Collected data:
☆ ☆ ☆ ☆

-- ==== Sys2Proof/Laws/Ops.lean ====
section
/-! SUPPORT. What each shared operation can do: one lemma per operation, for a proof to cite in its place. -/

namespace Sys2Proof.Machine

/-! ## Ranges -/

theorem holds_iff {r : Region} {a : Nat} : holds r a = true ↔ r.base ≤ a ∧ a < r.base + r.len := by
  simp [holds]

theorem holds_false_iff {r : Region} {a : Nat} : holds r a = false ↔ ¬ (r.base ≤ a ∧ a < r.base + r.len) := by
  rw [← holds_iff, Bool.not_eq_true]

theorem meets_comm (a b : Region) : meets a b = meets b a := by
  rw [Bool.eq_iff_iff]
  simp only [meets, Bool.and_eq_true, decide_eq_true_eq]
  omega

/-- Two ranges with an address in common meet. -/
theorem meets_of_holds {a b : Region} {x : Nat} (ha : holds a x = true) (hb : holds b x = true) :
    meets a b = true := by
  rw [holds_iff] at ha hb
  simp only [meets, Bool.and_eq_true, decide_eq_true_eq]
  omega

/-- A range inside memory is clipped nowhere. -/
theorem clip_eq {p : Params} {r : Region} (h : r.base + r.len ≤ memSize p) : clip p r = r := by
  simp only [clip, Nat.min_eq_left (show r.len ≤ memSize p - r.base by omega)]

/-- A clipped range lies inside memory, or is empty. -/
theorem clip_inMemory (p : Params) (r : Region) :
    (clip p r).len = 0 ∨ (clip p r).base + (clip p r).len ≤ memSize p := by
  simp only [clip]
  omega

/-! ## Free bytes -/

/-- A scrambled range holds the free bytes drawn. -/
theorem read_scramble {s : State} {r : Region} {i : Nat} (h : i < r.len) :
    (s.scramble r).mem.read (r.base + i) = Config.freeByte (s.draws + i) :=
  Memory.read_freeRange_inside _ h

theorem read_scramble_outside {s : State} {r : Region} {a : Nat} (h : holds r a = false) :
    (s.scramble r).mem.read a = s.mem.read a :=
  Memory.read_freeRange_outside _ (holds_false_iff.1 h)

/-! ## The completion step -/

/-- The engine after the completion step (40_commands.md R128). -/
theorem State.endCommand_eng (s : State) (e : Ending) :
    (s.endCommand e).eng =
      { s.eng with
        phase := .idle, done := true, code := e.code, detail := e.detail, errPos := e.errPos
        outLen := s.orFree e.outLen, tokens := (s.drew 1).orFree e.tokens } := rfl

@[simp] theorem State.endCommand_busy (s : State) (e : Ending) : (s.endCommand e).busy = false := rfl

/-! ## Starting and running a command -/

/-- What the engine runs for a command word (40_commands.md R120). -/
def runWord (w : Word) : Desc → State → Out :=
  if wordOp w = 1 then runCompress
  else if wordOp w = 2 then runDecompress
  else fun _ t => .next (t.badCommand .reservedOp)

/-- The three command rows are one: run the command word. -/
theorem exec_decodeCommand (w : Word) (s : State) :
    exec (decodeCommand w) s = runCommand w (runWord w) s := by
  have hw := word_split w
  unfold decodeCommand runWord
  by_cases h1 : wordOp w = 1
  · have e1 : w.extractLsb' 0 4 = 1 := h1
    rw [e1] at hw
    simp only [e1, h1, if_true, exec, execCompressBlock]
    rw [show (1#4) = (1 : BitVec 4) from rfl, hw]
  · by_cases h2 : wordOp w = 2
    · have e1 : w.extractLsb' 0 4 = 2 := h2
      rw [e1] at hw
      have e3 : ¬ (2 : BitVec 4) = 1 := by decide
      simp only [e1, h2, if_true, exec, execDecompressBlock, if_neg e3]
      rw [show (2#4) = (2 : BitVec 4) from rfl, hw]
    · have e1 : ¬ w.extractLsb' 0 4 = 1 := h1
      have e2 : ¬ w.extractLsb' 0 4 = 2 := h2
      simp only [if_neg e1, if_neg e2, if_neg h1, if_neg h2, exec, execReservedCmd, hw]

/-- A command that goes on past its checks: the three ways `withWindow` answers. -/
theorem withWindow_next {ld : Desc} {s t : State} {k : List Byte → State} (h : withWindow ld s k = .next t) :
    (∃ d, checkCompress s.par ld = some d ∧ t = s.badCommand d) ∨
    (checkCompress s.par ld = none ∧ bufferRefusal s.par ld.compressWindow ld.compressOut = none ∧
      t = k (s.mem.readRange ld.win (ld.P + ld.L))) := by
  unfold withWindow at h
  split at h
  · rename_i d hd
    cases h
    exact .inl ⟨d, hd, rfl⟩
  · rename_i hd
    split at h
    · cases h
    · rename_i hb
      cases h
      exact .inr ⟨hd, hb, rfl⟩

/-- The ways `withPayload` goes on. -/
theorem withPayload_next {ld : Desc} {s t : State} {k : List Byte → List Byte → State}
    (h : withPayload ld s k = .next t) :
    (∃ d, checkDecompress s.par ld = some d ∧ t = s.badCommand d) ∨
    (checkDecompress s.par ld = none ∧ bufferRefusal s.par ld.payload ld.decompressWindow = none ∧
      t = k (s.mem.readRange ld.inp ld.n) (s.mem.readRange ld.win ld.P)) := by
  unfold withPayload at h
  split at h
  · rename_i d hd
    cases h
    exact .inl ⟨d, hd, rfl⟩
  · rename_i hd
    split at h
    · cases h
    · rename_i hb
      cases h
      exact .inr ⟨hd, hb, rfl⟩

/-- The limits a good compress descriptor keeps (40_commands.md R124). -/
theorem checkCompress_none {par : Params} {ld : Desc} (h : checkCompress par ld = none) :
    ld.P ≤ par.prefixLimit ∧ ld.L ≤ par.blockLenLimit ∧ ld.win + ld.P + ld.L ≤ memSize par ∧
      ld.out + ld.L ≤ memSize par := by
  unfold checkCompress at h
  split at h
  · cases h
  · split at h
    · cases h
    · split at h
      · cases h
      · omega

/-- The limits a good decompress descriptor keeps (40_commands.md R125). -/
theorem checkDecompress_none {par : Params} {ld : Desc} (h : checkDecompress par ld = none) :
    ld.P ≤ par.prefixLimit ∧ ld.cap ≤ par.blockLenLimit ∧ ld.n ≤ par.blockLenLimit ∧
      ld.inp + ld.n ≤ memSize par ∧ ld.win + ld.P + ld.cap ≤ memSize par := by
  unfold checkDecompress at h
  split at h
  · cases h
  · split at h
    · cases h
    · split at h
      · cases h
      · omega

/-- The datapath meanings run on a decoder alone. -/
theorem withDecoder_next {s t : State} {k : Desc → DecScratch → Out} (h : withDecoder s k = .next t) :
    ∃ ld d, s.eng.phase = .busy ld (.decoding d) ∧ k ld d = .next t := by
  unfold withDecoder at h
  split at h
  · rename_i ld d hp
    exact ⟨ld, d, hp, h⟩
  · cases h

/-- The container words run on a frame-layer run alone, and give a state where only the run differs if `k`
does so. -/
theorem withFrame_next {p : FramePhase} {s t : State} {k : FrameRun → State} (h : withFrame p s k = .next t) :
    ∃ f, s.host.frame = some f ∧ f.phase = p ∧ f.todo = [] ∧ t = k f := by
  unfold withFrame at h
  split at h
  · rename_i f hf
    split at h
    · rename_i hp
      cases h
      exact ⟨f, hf, hp.1, hp.2, rfl⟩
    · cases h
  · cases h

/-! ## Reset -/

theorem writeSet_length (p : Params) (op : BitVec 4) (ld : Desc) : (writeSet p op ld).length ≤ 1 := by
  unfold writeSet
  split
  · simp
  · split <;> simp

/-- Every range of a command's write set is clipped to memory. -/
theorem writeSet_clipped {p : Params} {op : BitVec 4} {ld : Desc} {r : Region} (h : r ∈ writeSet p op ld) :
    ∃ q, r = clip p q := by
  unfold writeSet at h
  split at h
  · exact ⟨_, List.mem_singleton.1 h⟩
  · split at h
    · exact ⟨_, List.mem_singleton.1 h⟩
    · cases h

/-- Every range of a command's write set lies inside memory, or is empty. -/
theorem writeSet_inMemory {p : Params} {op : BitVec 4} {ld : Desc} {r : Region} (h : r ∈ writeSet p op ld) :
    r.len = 0 ∨ r.base + r.len ≤ memSize p := by
  obtain ⟨q, rfl⟩ := writeSet_clipped h
  exact clip_inMemory p q

/-- The sets of a compress command with a good descriptor are its buffers. -/
theorem sets_compress {p : Params} {ld : Desc} (h : checkCompress p ld = none) :
    readSet p 1 ld = [ld.compressWindow] ∧ writeSet p 1 ld = [ld.compressOut] := by
  obtain ⟨-, -, hw, ho⟩ := checkCompress_none h
  have h1 : clip p ld.compressWindow = ld.compressWindow := clip_eq (by simp only [Desc.compressWindow]; omega)
  have h2 : clip p ld.compressOut = ld.compressOut := clip_eq ho
  simp only [readSet, writeSet, if_true, h1, h2, and_self]

/-- The sets of a decompress command with a good descriptor are its buffers. -/
theorem sets_decompress {p : Params} {ld : Desc} (h : checkDecompress p ld = none) :
    readSet p 2 ld = [ld.payload, ld.decompressWindow] ∧ writeSet p 2 ld = [ld.decompressOut] := by
  obtain ⟨-, -, -, hi, hw⟩ := checkDecompress_none h
  have h1 : clip p ld.payload = ld.payload := clip_eq hi
  have h2 : clip p ld.decompressWindow = ld.decompressWindow := clip_eq (by simp only [Desc.decompressWindow]; omega)
  have h3 : clip p ld.decompressOut = ld.decompressOut := clip_eq (by simp only [Desc.decompressOut]; omega)
  have hn : ¬ (2 : BitVec 4) = 1 := by decide
  simp only [readSet, writeSet, if_neg hn, if_true, h1, h2, h3, and_self]

@[simp] theorem State.applyReset_eng (s : State) : s.applyReset.eng = Engine.reset := rfl

theorem foldl_scramble_par (rs : List Region) (s : State) : (rs.foldl State.scramble s).par = s.par := by
  induction rs generalizing s with
  | nil => rfl
  | cons r rs ih => rw [List.foldl_cons, ih]; rfl

theorem foldl_scramble_host (rs : List Region) (s : State) : (rs.foldl State.scramble s).host = s.host := by
  induction rs generalizing s with
  | nil => rfl
  | cons r rs ih => rw [List.foldl_cons, ih]; rfl

@[simp] theorem State.applyReset_par (s : State) : s.applyReset.par = s.par := foldl_scramble_par _ s

theorem State.applyReset_mem (s : State) : s.applyReset.mem = (s.cutRanges.foldl State.scramble s).mem := rfl

/-! ## Accesses of the host -/

/-- What a write of a register can do to the state: nothing; the start of a command; or a descriptor register of
an IDLE engine takes a value, a base address of ADDR_W bits. -/
def RegWritten (s t : State) : Prop :=
  t = s ∨ (s.busy = false ∧ ∃ v, t = s.startCommand v) ∨
  (s.busy = false ∧ ∃ e, t = s.setEng e ∧ e.phase = s.eng.phase ∧ e.done = s.eng.done ∧
    e.code = s.eng.code ∧ e.detail = s.eng.detail ∧ e.cmdOp = s.eng.cmdOp ∧ e.outLen = s.eng.outLen ∧
    e.errPos = s.eng.errPos ∧ e.tokens = s.eng.tokens ∧
    (e.winBase = s.eng.winBase ∨ e.winBase < memSize s.par) ∧
    (e.inBase = s.eng.inBase ∨ e.inBase < memSize s.par) ∧
    (e.outBase = s.eng.outBase ∨ e.outBase < memSize s.par))

theorem RegWritten.setBase {s : State} (hb : s.busy = false) (b : BaseReg) (v : Nat) :
    RegWritten s (s.setBase b v) := by
  have hv : v % memSize s.par < memSize s.par := Nat.mod_lt _ (Nat.two_pow_pos _)
  cases b
  · exact .inr (.inr ⟨hb, _, rfl, rfl, rfl, rfl, rfl, rfl, rfl, rfl, rfl, .inr hv, .inl rfl, .inl rfl⟩)
  · exact .inr (.inr ⟨hb, _, rfl, rfl, rfl, rfl, rfl, rfl, rfl, rfl, rfl, .inl rfl, .inr hv, .inl rfl⟩)
  · exact .inr (.inr ⟨hb, _, rfl, rfl, rfl, rfl, rfl, rfl, rfl, rfl, rfl, .inl rfl, .inl rfl, .inr hv⟩)

/-- A 32-bit write of a register. -/
theorem RegWritten.regWrite (s : State) (r : Reg) (v : Word) : RegWritten s (s.regWrite r v) := by
  unfold State.regWrite
  by_cases hb : s.busy = true
  · rw [if_pos hb]; exact .inl rfl
  · have hb' : s.busy = false := by simpa using hb
    rw [if_neg hb]
    cases r
    case cmd => exact .inr (.inl ⟨hb', _, rfl⟩)
    case winBase => exact .setBase hb' _ _
    case inBase => exact .setBase hb' _ _
    case outBase => exact .setBase hb' _ _
    case prefixLen =>
      exact .inr (.inr ⟨hb', _, rfl, rfl, rfl, rfl, rfl, rfl, rfl, rfl, rfl, .inl rfl, .inl rfl, .inl rfl⟩)
    case blockLen =>
      exact .inr (.inr ⟨hb', _, rfl, rfl, rfl, rfl, rfl, rfl, rfl, rfl, rfl, .inl rfl, .inl rfl, .inl rfl⟩)
    case inLen =>
      exact .inr (.inr ⟨hb', _, rfl, rfl, rfl, rfl, rfl, rfl, rfl, rfl, rfl, .inl rfl, .inl rfl, .inl rfl⟩)
    all_goals exact .inl rfl

/-- What a host store that is made does: a register write, or a write to memory the host may touch. -/
theorem hostStore_next {addr : Nat} {bs : List Byte} {s t : State} (h : hostStore addr bs s = .next t) :
    addr + bs.length ≤ memSize s.par ∧
    (RegWritten s t ∨
      (meets ⟨addr, bs.length⟩ (registerFile s.par) = false ∧
        (∀ q ∈ s.host.guardRead ++ s.host.guardWrite, meets ⟨addr, bs.length⟩ q = false) ∧ t = s.write addr bs)) := by
  unfold hostStore at h
  dsimp only at h
  split at h
  · cases h
  · rename_i hm
    refine ⟨Nat.le_of_not_lt hm, ?_⟩
    split at h
    · split at h
      · cases h; exact .inl (.regWrite _ _ _)
      · cases h
    · rename_i hr
      split at h
      · cases h
      · split at h
        · cases h
        · rename_i hg
          cases h
          refine .inr ⟨by simpa using hr, fun q hq => ?_, rfl⟩
          by_contra hc
          exact hg (List.any_eq_true.2 ⟨q, hq, by simpa using hc⟩)

/-- What a host write of a whole base register does. -/
theorem hostStoreBase_next {b : BaseReg} {v : Nat} {s t : State} (h : hostStoreBase b v s = .next t) :
    RegWritten s t := by
  unfold hostStoreBase at h
  split at h
  · cases h
  · split at h
    · cases h; exact .inl rfl
    · rename_i hb; cases h; exact .setBase (by simpa using hb) _ _

/-- What a host read of a whole base register does. -/
theorem hostLoadBase_next {b : BaseReg} {s t : State} (h : hostLoadBase b s = .next t) :
    ∃ bs, t = s.returned bs := by
  unfold hostLoadBase at h
  split at h
  · cases h
  · cases h; exact ⟨_, rfl⟩

/-- A host load changes neither the engine nor memory, and may lift the hands-off record only where
DONE = 1. -/
theorem hostLoad_next {addr n : Nat} {s t : State} (h : hostLoad addr n s = .next t) :
    t.par = s.par ∧ t.eng = s.eng ∧ t.mem = s.mem ∧ t.inputs = s.inputs ∧ t.host.acts = s.host.acts ∧
    t.host.frame = s.host.frame ∧
    ((t.host.guardRead = s.host.guardRead ∧ t.host.guardWrite = s.host.guardWrite) ∨ s.eng.done = true) := by
  have hr : ∀ r, (s.regRead r).par = s.par ∧ (s.regRead r).eng = s.eng ∧ (s.regRead r).mem = s.mem ∧
      (s.regRead r).inputs = s.inputs ∧ (s.regRead r).host.acts = s.host.acts ∧
      (s.regRead r).host.frame = s.host.frame ∧
      (((s.regRead r).host.guardRead = s.host.guardRead ∧ (s.regRead r).host.guardWrite = s.host.guardWrite) ∨
        s.eng.done = true) := by
    intro r
    unfold State.regRead
    dsimp only
    split
    · rename_i hd; exact ⟨rfl, rfl, rfl, rfl, rfl, rfl, .inr hd.2⟩
    · exact ⟨rfl, rfl, rfl, rfl, rfl, rfl, .inl ⟨rfl, rfl⟩⟩
  unfold hostLoad at h
  dsimp only at h
  split at h
  · cases h
  · split at h
    · split at h
      · cases h; exact hr _
      · cases h
    · split at h
      · cases h
      · split at h
        · cases h
        · cases h; exact ⟨rfl, rfl, rfl, rfl, rfl, rfl, .inl ⟨rfl, rfl⟩⟩

end Sys2Proof.Machine
end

☆ ☆ ☆ ☆

## Directions for this task
Report each line in the preceding entries that holds the string "simpa".

## Task answer
  · have hb' : s.busy = false := by simpa using hb
          refine .inr ⟨by simpa using hr, fun q hq => ?_, rfl⟩
          exact hg (List.any_eq_true.2 ⟨q, hq, by simpa using hc⟩)
    · rename_i hb; cases h; exact .setBase (by simpa using hb) _ _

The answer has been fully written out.